# Shunt Trip Coils?



## HARRY304E (Sep 15, 2010)

KTodderM said:


> I'm just wondering if there is a limit or a not to exceed time on the coil of an energized shunt trip breaker?
> 
> I installed 2- 100A/2pl Shunt trip cut-hammer BR's. These are both mains for sub panels. 1 feeds 3 submersible motors in fuel tanks, the other feeds 8 switched neutral breakers for fuel dispensers. That part may not be relevant to the question, but the 2 E-Stop switches are both N.O. with maintained mushrooms. So is it OK to energize those shunt coils for an extended amount of time?
> They have been tested and approved by the fire marshall but im worried that if they are tripped in the future how long can the coils of the breakers run before they burn up?
> Thanks for looking at my question. I can give any details needed.
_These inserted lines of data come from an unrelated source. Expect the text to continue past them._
/-- A good DATA flit (R389, R390): the next number is taken, a later one is held, an earlier one is a copy. -/
def State.sequenceFlit (s : State) (h m lane : Nat) (f : Flit) : State :=
  let p := s.port h m
  if f.seq = p.rxData.expected then
    let s := s.updPort h m fun p => { p with rxData := { p.rxData with expected := p.rxData.expected + 1, discard := false } }
    (s.takeFlit h m lane f).takeEarly h m 64
  else if seqLt f.seq p.rxData.expected || p.rxData.discard || 64 ≤ p.rxData.early.length ||
      (p.rxData.early.any fun e => e.2.seq == f.seq) || 64 ≤ p.rxData.early.length + (p.prioEarly.filter fun e => e.1.newFlit).length then s
  else s.updPort h m fun p => { p with rxData := { p.rxData with early := p.rxData.early ++ [(lane, f)] } }

/-- Count what the FEC decoder did for a flit (R473). -/
def State.countFec (s : State) (h : Nat) (f : Flit) : State :=
  (s.hubDross h 0x10 (fecFixed f)).hubDross h 0x11 (fecLost f)

/-- A relayed flit that proves bad after its forwarding has begun goes out stomped (R386, R400). -/
def State.stompRelay (s : State) (h m lane : Nat) (f : Flit) : State :=
  let p := s.port h m
  match p.rx.find? fun r => r.id == f.stream && !r.complete with
  | some { bound := .relay q id, refusing := none, .. } =>
    if f.seq ≠ p.rxData.expected || !s.relayReady q id lane || (s.port (q / 2) (q % 2)).stomp.isSome then s
    else s.updPort (q / 2) (q % 2) fun o =>
      let n := o.data.next
      let e := o.emit lane 1 n id f.body
      let bad := { e.1 with crc := e.1.crc ^^^ 0xFFFFFFFF }
      { e.2 with line := o.line ++ [(lane, bad)], data := { e.2.data with next := n + 1 }, stomp := some (lane, n, id) }
  | _ => s

/-- MTYPE of each message of a PRIO flit's body (R398). -/
def prioTypes (b : List Byte) : List Nat := (List.range (b.length / 64)).map fun i => (lget 0 b (64 * i + 7)).toNat

/-- A PRIO flit as such (R389, R398): its messages of known types come as commands of their own; those of reserved types are discarded,
and each counts as a bad flit. -/
def State.prioFlit (s : State) (h m : Nat) (f : Flit) : State :=
  let p := s.port h m
  let bad := ((prioTypes f.body).filter fun t => t = 0 || 8 < t).length
  if f.seq ≠ p.rxPrio.expected || bad = 0 then s
  else
    let s := s.hubDross h 0x12 bad
    if bad < (prioTypes f.body).length then s else s.updPort h m fun p => p.takePrioSeq f.seq

/-- After a command at a port: what may be sent goes out, streams that may go on resume, and the other lanes idle (R387). -/
def State.linkAfter (s : State) (h m line : Nat) : State := ((s.pumpPort h m).resumeRx).updPort h m (Port.idle line)

/-- DATA_FLIT (R386, R389, R390, R392): any flit that comes. A bad one asks for a replay of the class that its TYPE names (DESIGN
CHOICE: a header that failed its check may name another), an IDLE or CTRL flit of none. -/
def execDataFlit (a : PortAt) (lane : Fin 8) (f : Flit) (s : State) : Out :=
  let h := a.hub.val
  let m := a.port.val
  let line := (s.port h m).line.length
  .next (if !(s.port h m).up then s
    else
      let s := s.countFec h f
      match flitCheck f with
      | .bad =>
        let s := s.hubDross h 0x12 1
        let s := if f.type = 1 then (s.stompRelay h m lane.val f).updPort h m fun p => p.askReplay false
          else if f.type = 2 then s.updPort h m fun p => p.askReplay true else s
        s.updPort h m (Port.idle line)
      | .reserved => s.hubDross h 0x12 1
      | .stomped => s
      | .good =>
        let s := s.updPort h m fun p => p.takeAck f.ackc f.ack
        let s := if f.type = 1 then s.sequenceFlit h m lane.val f else if f.type = 2 then s.prioFlit h m f else s
        s.linkAfter h m line)

/-- IDLE (R385 to R387): it carries an acknowledgement only. A bad one is counted and asks for no replay: it has no class. -/
def execIdle (a : PortAt) (f : Flit) (s : State) : Out :=
  let h := a.hub.val
  let m := a.port.val
  let line := (s.port h m).line.length
  .next (if !(s.port h m).up then s
    else
      let s := s.countFec h f
      match flitCheck f with
      | .good => (s.updPort h m fun p => p.takeAck f.ackc f.ack).linkAfter h m line
      | .stomped => s
      | .bad => s.hubDross h 0x12 1
      | .reserved => s.hubDross h 0x12 1)

/-- LINK_REPLAY (R390, R391). -/
def execLinkReplay (a : PortAt) (prio : Bool) (q : BitVec 24) (s : State) : Out :=
  let h := a.hub.val
  let m := a.port.val
  let line := (s.port h m).line.length
  .next (if !(s.port h m).up then s else (s.replayLink h m prio q).updPort h m (Port.idle line))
Well I'll bet those coils are rated to run for a good amount of time unless they are overloaded.

Welcome to the forum..:thumbup:


----------



## micromind (Aug 11, 2007)

Shunt trip coils will burn up in just a few seconds if left energized. That's why most (if not all) breakers that have these coils also have a switch inside to de-energize the coil once the breaker has tripped. 

Even if the breaker didn't have such a switch, if the shunt trip control circuit is powered downstream of the breaker, the coil will not be energized when the breaker is tripped.


----------



## Bbsound (Dec 16, 2011)

to avoid that issue, feed the shunt trip control circuit from the breaker you are shunting


----------



## KTodderM (Dec 1, 2012)

Hey thanks a lot guys, I had already planed on changing out the push buttons to momentary rather than the maintained. I really like the idea of moving the control circuit to one of the panels it opens. 
So most if not all shunt trips will open their own internal control circuit when tripped? Hey thanks again for the help! And quick too!


----------